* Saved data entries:

/-- Ask the host for a part of the slot. -/
def askSlot (off len : Nat) (s : State) : State :=
  hostReadRange (fun o => .checkpoint (off + o)) (s.ckpt.hostAddr + off) len
    (modCkpt (fun k => { k with want := k.want + len }) s)

/-- Everything asked of the host has landed: first the header, then the rest, then each failed unit a
second time (R306). -/
def hostSlotLanded (s : State) : State :=
  let rd := bufSlot s
  let body := hdrNum rd 40 8
  if s.ckpt.want = 256 then
    if headerFits s s.ckpt.step rd then askSlot 256 (slotBytes body - 256) s else restoreFail cStepMismatch s
  else if !slotValid rd then restoreFail cStepMismatch s
  else match badUnits rd with
    | [] => restoreFrom rd s
    | l => if l.any fun u => decide (u ∈ s.ckpt.again) then restoreFail cStepMismatch s
      else l.foldl (fun s u => askSlot (bodyStart body + 65536 * u) (min 65536 (body - 65536 * u)) s)
        (modCkpt (fun k => { k with again := k.again ++ l }) s)

/-- A part of a slot arrives from the host; a failed transfer ends the command (R449). -/
def slotArrived (off : Nat) (data : List Byte) (ok : Bool) (s : State) : State :=
  if s.ckpt.st ≠ .restoring ∨ s.ckpt.publishing then s
  else if !ok then restoreFail cNotReady s
  else
    let s := modCkpt (fun k => { k with buf := mwrite k.buf off data, got := k.got + data.length }) s
    if s.ckpt.got = s.ckpt.want then hostSlotLanded s else s

/-! ## Units from a peer -/

/-- The unit passes its CRC (R303, R304). -/
def unitOk (data : List Byte) (crc : Nat) : Bool := (crc32c (sliceBytes data 0 65536)).toNat == crc

/-- The read of a mirror unit that came again is over. -/
def dropReadOf (unit : Nat) (s : State) : State :=
  { s with xfers := s.xfers.filter fun e => match e.2 with
      | some x => x.write || x.what != .mirror unit
      | none => true }

/-- The header of one of the buddy's two slots (R306): the first that fits is taken, and its units are asked for;
when neither fits the restore ends. -/
def restoreHeader (data : List Byte) (s : State) : State :=
  if headerFits s s.ckpt.step (bufSlot s) then s
  else
    let t := modCkpt (fun k => { k with buf := mwrite k.buf 0 (sliceBytes data 0 256), got := k.got + 1 }) s
    if headerFits t t.ckpt.step (bufSlot t) then
      let body := hdrNum (bufSlot t) 40 8
      (rangeFrom 0 (hdrNum (bufSlot t) 52 4)).foldl (fun s u => askUnit (buddyOf s) u (unitBytes body u) s) t
    else if 2 ≤ t.ckpt.got then dropReadOf headerUnit t |> restoreFail cStepMismatch
    else t

/-- A unit of a BUDDY restore (R306): one that fails its CRC is read a second time. -/
def restoreUnit (unit : Nat) (data : List Byte) (crc : Nat) (s : State) : State :=
  let rd := bufSlot s
  if unit = headerUnit then restoreHeader data s
  else if !headerFits s s.ckpt.step rd ∨ hdrNum rd 52 4 ≤ unit ∨ unit ∈ s.ckpt.units then s
  else if !unitOk data crc then
    if unit ∈ s.ckpt.again then restoreFail cStepMismatch s
    else modCkpt (fun k => { k with again := k.again ++ [unit] }) (dropReadOf unit s)
      |> askUnit (buddyOf s) unit (unitBytes (hdrNum rd 40 8) unit)
  else
    let s := dropReadOf unit s
    let body := hdrNum rd 40 8
    let s := modCkpt (fun k => { k with
      units := k.units ++ [unit]
      buf := mwrite (mwrite k.buf (4096 + 4 * unit) (toBytes 4 crc)) (bodyStart body + 65536 * unit)
        (sliceBytes data 0 (min 65536 (body - 65536 * unit))) }) s
    if s.ckpt.units.length = hdrNum rd 52 4 then
      if slotValid (bufSlot s) then restoreFrom (bufSlot s) s else restoreFail cStepMismatch s
    else s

* WHAT NEEDS TO BE DONE:
Your task is to retype all of the lines above exactly.

* RESULT FOR THIS TASK:
/-- Ask the host for a part of the slot. -/
def askSlot (off len : Nat) (s : State) : State :=
  hostReadRange (fun o => .checkpoint (off + o)) (s.ckpt.hostAddr + off) len
    (modCkpt (fun k => { k with want := k.want + len }) s)

/-- Everything asked of the host has landed: first the header, then the rest, then each failed unit a
second time (R306). -/
def hostSlotLanded (s : State) : State :=
  let rd := bufSlot s
  let body := hdrNum rd 40 8
  if s.ckpt.want = 256 then
    if headerFits s s.ckpt.step rd then askSlot 256 (slotBytes body - 256) s else restoreFail cStepMismatch s
  else if !slotValid rd then restoreFail cStepMismatch s
  else match badUnits rd with
    | [] => restoreFrom rd s
    | l => if l.any fun u => decide (u ∈ s.ckpt.again) then restoreFail cStepMismatch s
      else l.foldl (fun s u => askSlot (bodyStart body + 65536 * u) (min 65536 (body - 65536 * u)) s)
        (modCkpt (fun k => { k with again := k.again ++ l }) s)

/-- A part of a slot arrives from the host; a failed transfer ends the command (R449). -/
def slotArrived (off : Nat) (data : List Byte) (ok : Bool) (s : State) : State :=
  if s.ckpt.st ≠ .restoring ∨ s.ckpt.publishing then s
  else if !ok then restoreFail cNotReady s
  else
    let s := modCkpt (fun k => { k with buf := mwrite k.buf off data, got := k.got + data.length }) s
    if s.ckpt.got = s.ckpt.want then hostSlotLanded s else s

/-! ## Units from a peer -/

/-- The unit passes its CRC (R303, R304). -/
def unitOk (data : List Byte) (crc : Nat) : Bool := (crc32c (sliceBytes data 0 65536)).toNat == crc

/-- The read of a mirror unit that came again is over. -/
def dropReadOf (unit : Nat) (s : State) : State :=
  { s with xfers := s.xfers.filter fun e => match e.2 with
      | some x => x.write || x.what != .mirror unit
      | none => true }

/-- The header of one of the buddy's two slots (R306): the first that fits is taken, and its units are asked for;
when neither fits the restore ends. -/
def restoreHeader (data : List Byte) (s : State) : State :=
  if headerFits s s.ckpt.step (bufSlot s) then s
  else
    let t := modCkpt (fun k => { k with buf := mwrite k.buf 0 (sliceBytes data 0 256), got := k.got + 1 }) s
    if headerFits t t.ckpt.step (bufSlot t) then
      let body := hdrNum (bufSlot t) 40 8
      (rangeFrom 0 (hdrNum (bufSlot t) 52 4)).foldl (fun s u => askUnit (buddyOf s) u (unitBytes body u) s) t
    else if 2 ≤ t.ckpt.got then dropReadOf headerUnit t |> restoreFail cStepMismatch
    else t

/-- A unit of a BUDDY restore (R306): one that fails its CRC is read a second time. -/
def restoreUnit (unit : Nat) (data : List Byte) (crc : Nat) (s : State) : State :=
  let rd := bufSlot s
  if unit = headerUnit then restoreHeader data s
  else if !headerFits s s.ckpt.step rd ∨ hdrNum rd 52 4 ≤ unit ∨ unit ∈ s.ckpt.units then s
  else if !unitOk data crc then
    if unit ∈ s.ckpt.again then restoreFail cStepMismatch s
    else modCkpt (fun k => { k with again := k.again ++ [unit] }) (dropReadOf unit s)
      |> askUnit (buddyOf s) unit (unitBytes (hdrNum rd 40 8) unit)
  else
    let s := dropReadOf unit s
    let body := hdrNum rd 40 8
    let s := modCkpt (fun k => { k with
      units := k.units ++ [unit]
      buf := mwrite (mwrite k.buf (4096 + 4 * unit) (toBytes 4 crc)) (bodyStart body + 65536 * unit)
        (sliceBytes data 0 (min 65536 (body - 65536 * unit))) }) s
    if s.ckpt.units.length = hdrNum rd 52 4 then
      if slotValid (bufSlot s) then restoreFrom (bufSlot s) s else restoreFail cStepMismatch s
    else s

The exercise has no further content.